Dr. Michele is the John A Jacquez Professor and Chair of the Department of Molecular & Integrative Physiology and also Professor of Internal Medicine Cardiology. He received his PhD from the University of Michigan under the mentorship of Dr. Joseph Metzger, and then trained as a postdoctoral fellow with Dr. Kevin Campbell at the University of Iowa. Dr. Michele was a recruited as Assistant Professor to the University of Michigan in 2004 and was named a Biological Science Scholar. After serving several educational and research leadership roles in the Department and withihn the Frankel Cardiovascular Center including Director of the Physiology Phenotyping Core, he was named the interim department chair in 2021 and following a national search was named Department Chair in 2023. He current serves as Director of the Physiology Phenotyping Core and on the leadership team for the Michigan Musculoskeletal Health Center funded by a NIAMS P30 grant. He serves on the editorial boards of JCI Insight and FEBS Journal, the scientific advisory board of the Muscular Dystrophy Association, and the Science Policy Committee for the American Physiological Society.
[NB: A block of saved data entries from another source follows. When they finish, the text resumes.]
-- ==== Sys2Proof/Machine/Operands.lean ====
section
/-! DEFINITION. The forms values take: the arithmetic of 00_scope.md R7 to R9, the byte orders of 20_memory.md R44 and R45,
and the register addresses of R43. -/

namespace Sys2Proof.Machine

/-! Arithmetic: expressions are exact over the integers and wrap at assignment only (R9). -/

/-- `fdiv(a, b)`: floor(a / b), for b != 0 (R7). -/
def fdiv (a b : Int) : Int := Int.fdiv a b

/-- `w32(x)`: the signed 32-bit wrap (R8). -/
def w32 (x : Int) : Int := (x + 2147483648) % 4294967296 - 2147483648

/-- `u32(x)`: the unsigned 32-bit wrap (R8). -/
def u32 (x : Int) : Int := x % 4294967296

/-- `sq(x)` (R7). -/
def sq (x : Int) : Int := x * x

/-- The 32-bit pattern of w32(x) or u32(x) (R8). -/
def pattern32 (x : Int) : Reg32 := BitVec.ofInt 32 x

/-- `x << m` on the integers (R7). -/
def shl (x : Int) (m : BitVec 2) : Int := x * ((2 ^ m.toNat : Nat) : Int)

/-! Bytes. -/

/-- `(hi, lo)`, the 16-bit word with `hi` as its high byte (R44). -/
def word16 (hi lo : Byte) : BitVec 16 := hi ++ lo

/-- RDW's composition of the bytes at reg and reg+1: flip = 0 puts the first byte high (R44, R91). -/
def composeWord (flip : BitVec 1) (b0 b1 : Byte) : BitVec 16 :=
  if flip = 0 then word16 b0 b1 else word16 b1 b0

/-- `(reg + 1) mod 256` (R43). -/
def nextReg (reg : RegAddr) : RegAddr := reg + 1

/-- The register address n, an address of R50 or R51. -/
def regAt (n : Nat) : RegAddr := BitVec.ofNat 8 n

/-- `compose_up(msb, lsb, xlsb, m)` (R128). -/
def composeUp (msb lsb xlsb : Byte) (m : BitVec 2) : BitVec 19 :=
  BitVec.ofNat 19 ((msb.toNat * 65536 + lsb.toNat * 256 + xlsb.toNat) / 2 ^ (8 - m.toNat))

/-- The pressure trigger byte `0x34 + (m << 6)` (R126, R136). -/
def pressureTrigger (m : BitVec 2) : Byte := 0x34 + (m.setWidth 8 <<< 6)

/-- WAIT_T_MIN in milliseconds (R4, R233). -/
def waitTMin : Nat := 450

/-- WAIT_P_MIN[m] in milliseconds (R4, R20, R233). -/
def waitPMin (m : BitVec 2) : Nat :=
  match m.toNat with
  | 0 => 45
  | 1 => 75
  | 2 => 135
  | _ => 255

end Sys2Proof.Machine
end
The Michele laboratory is focused on the mechanisms of muscular dystrophy associated with mutations in the transmembrane dystrophin-glycoprotein complex. In addition to skeletal muscle disease, patients with muscular dystrophy often develop and succumb to cardiomyopathy. We are exploring disease mechanisms in vivo using gene targeted mouse models as well as human patient samples. To complement these approaches, cardiac muscle cells and isolated muscle tissues are used to study the cellular mechanisms of how loss of function of the dystrophin glycoprotein complex affects the mechanical stability and force transmission of muscle.

One of the features of muscular dystrophy is profound muscle weakness and muscle fatigue. While muscle degeneration is clearly a significant contributor to muscle weakness, muscular dystrophy patients also experience abnormal blood flow to their muscles. When one exercises, muscle blood flow increases during exercise in the face of the high sympathetic nervous system activity due to a process called functional sympatholysis. During exercise, active muscle releases local vasodilator mediators, such as nitric oxide which locally vasodilate the vessels supplying muscle with blood flow. Little is known about how nitric oxide synthase is regulated by muscle contractions and if and how this regulation is disrupted in muscular dystrophies. Our work is to uncover these mechanisms to identify important targets for therapy.
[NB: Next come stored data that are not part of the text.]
-- ==== Sys2Proof/Machine/Pressure.lean ====
section
/-! DEFINITION. The pressure stage (43_pressure.md R126 to R137). -/

namespace Sys2Proof.Machine

/-- Part 1 (R129): B6 and B3. -/
structure PresPart1 where
  b6 : Int
  b3 : Int
  deriving DecidableEq, Repr

/-- `pressure(b5, up, m)`, part 1 (R129). -/
def presPart1 (c : Calib) (b5 : Int) (m : BitVec 2) : PresPart1 :=
  let b6 := w32 (b5 - 4000)
  let x1 := w32 (fdiv (fdiv (c.B2 * b6 * b6) 4096) 2048)
  let x2 := w32 (fdiv (c.AC2 * b6) 2048)
  let x3 := w32 (x1 + x2)
  let b3 := w32 (fdiv (shl (c.AC1 * 4 + x3) m + 2) 4)
  ⟨b6, b3⟩

/-- Part 2 (R130): X3, B4 and B7. -/
structure PresPart2 where
  x3 : Int
  b4 : Int
  b7 : Int
  deriving DecidableEq, Repr

/-- `pressure(b5, up, m)`, part 2 (R130); B4 and B7 are unsigned. -/
def presPart2 (c : Calib) (q : PresPart1) (up : Int) (m : BitVec 2) : PresPart2 :=
  let x1 := w32 (fdiv (c.AC3 * q.b6) 8192)
  let x2 := w32 (fdiv (fdiv (c.B1 * q.b6 * q.b6) 4096) 65536)
  let x3 := w32 (fdiv (x1 + x2 + 2) 4)
  let b4 := u32 (fdiv (c.AC4 * u32 (x3 + 32768)) 32768)
  let b7 := u32 (u32 (up - q.b3) * fdiv 50000 ((2 ^ m.toNat : Nat) : Int))
  ⟨x3, b4, b7⟩

/-- `pressure(b5, up, m)`, part 3, the magnitude branch (R131), for B4 != 0. -/
def presQuotient (b4 b7 : Int) : Int :=
  if b7 < 0x80000000 then w32 (fdiv (b7 * 2) b4) else w32 (fdiv b7 b4 * 2)

/-- Part 4 (R132): the last X1 and X2, and P. -/
structure PresPart4 where
  x1 : Int
  x2 : Int
  p : Int
  deriving DecidableEq, Repr

/-- `pressure(b5, up, m)`, part 4, the final correction (R132); the last divisor is 2^4 (C1). -/
def presPart4 (p : Int) : PresPart4 :=
  let x1 := w32 (sq (fdiv p 256))
  let x1 := w32 (fdiv (x1 * 3038) 65536)
  let x2 := w32 (fdiv (-7357 * p) 65536)
  let p := w32 (p + fdiv (x1 + x2 + 3791) 16)
  ⟨x1, x2, p⟩

/-- `pressure(b5, up, m)` (R129 to R132); none where it raises DIV_ZERO (R131). -/
def pressure (c : Calib) (b5 : Reg32) (up : BitVec 19) (m : BitVec 2) : Option PresRegs :=
  let q1 := presPart1 c b5.toInt m
  let q2 := presPart2 c q1 (up.toNat : Int) m
  if q2.b4 = 0 then none
  else
    let q4 := presPart4 (presQuotient q2.b4 q2.b7)
    some
      { b6 := pattern32 q1.b6
        b3 := pattern32 q1.b3
        b4 := pattern32 q2.b4
        b7 := pattern32 q2.b7
        x1 := pattern32 q4.x1
        x2 := pattern32 q4.x2
        x3 := pattern32 q2.x3
        p := pattern32 q4.p }

/-- RDPRES's list (R126, R136): trigger, wait with the bus held, three reads. -/
def rdpresList (m : BitVec 2) : List SeqOp :=
  [.trigger (regAt 0xF4) (pressureTrigger m) .pressureRequested, .settle (waitPMin m),
    .read (regAt 0xF6), .read (regAt 0xF7), .read (regAt 0xF8)]

/-- The raw pressure is there (PressureRead, R127): SEQ's slot holds it, off the bus. -/
def State.holdRaw (j : Job) (up : BitVec 19) (s : State) : State :=
  s.setJob { j with phase := .offBus, up := up, walk := some .pressureRead }

/-- RDPRES's first step (R126, R127, R134): the stage check before anything else, then OSS and B5 sampled once, then the bus,
or with SRC = 1 PressureRequested at once: the walk is the same with no bus I/O. -/
def State.startPres (s : State) : State :=
  if s.eng.b5Valid then
    let j := { Job.start with mode := s.eng.oss, b5 := s.eng.b5, walk := some .temperatureRead }
    if s.eng.src = 1 then
      { s with ports.engBusy := true }.setJob { j with phase := .offBus, walk := some .pressureRequested }
    else s.acquireSeq Config.baroAddr j
  else s.respondEngine .stageOrder (zextData s.eng.stage.code)

/-- With the raw pressure in hand: the computation (Compensated, R127), or DIV_ZERO (R131, R135). -/
def State.computePres (j : Job) (s : State) : State :=
  match pressure s.eng.cal j.b5 j.up j.mode with
  | none => s.endCycle.respondEngine .divZero 2
  | some r => s.setJob { j with phase := .computed r, walk := some .compensated }

/-- RDPRES's commit and response (R126): the registers of R132, UP, and STAGE <- Idle. -/
def State.commitPres (up : BitVec 19) (r : PresRegs) (s : State) : State :=
  { s with
    eng.up := up
    eng.b6 := r.b6
    eng.b3 := r.b3
    eng.b4 := r.b4
    eng.b7 := r.b7
    eng.x1 := r.x1
    eng.x2 := r.x2
    eng.x3 := r.x3
    eng.p := r.p
    eng.stage := .idle
    eng.presWritten := true }.respondEngine .ok (zextData r.p)

/-- The work off the bus: with SRC = 1 first UP from INJ_UP (R126, R128); then compute, then commit. -/
def State.finishPres (j : Job) (s : State) : State :=
  match j.phase with
  | .computed r => s.commitPres j.up r
  | _ => if j.walk = some .pressureRequested then s.holdRaw j s.eng.injUp else s.computePres j

/-- RDPRES (R126 to R135). -/
def execRdpres (s : State) : Host.Outcome State Fault Refusal :=
  match s.ports.seq with
  | none => .next s.startPres
  | some j =>
    s.seqStep Config.baroAddr (fun j => rdpresList j.mode)
      (fun j s => s.holdRaw j
        (composeUp (j.byte (regAt 0xF6)) (j.byte (regAt 0xF7)) (j.byte (regAt 0xF8)) j.mode))
      State.finishPres State.endCycle j

end Sys2Proof.Machine
end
Muscles from muscular dystrophy patients and mouse models with mutations in the dystrophin glycoprotein complex also show marked sensitivity to contraction induced injury. This is in part thought to be due to a structural role for the dystrophin-glycoprotein complex in stabilizing the sarcolemma during mechanical stress. Muscle has developed a remarkable ability to repair the sarcolemma after injury within seconds, a process that is mediated in part by the protein dysferlin. Dysferlin is mutated in patients with LGMD 2B and Myoshi myopathy. We have developed methodologies to watch the membrane repair pathway activation in real time using live cell microscopy and transgenic mice expressing GFP reporter constructs that show the localization and orientation of dysferlin in the muscle fiber membrane. We are utilizing these mice to study the mechanisms of how the membrane repair pathway is regulating following experimental and physiological muscle injury.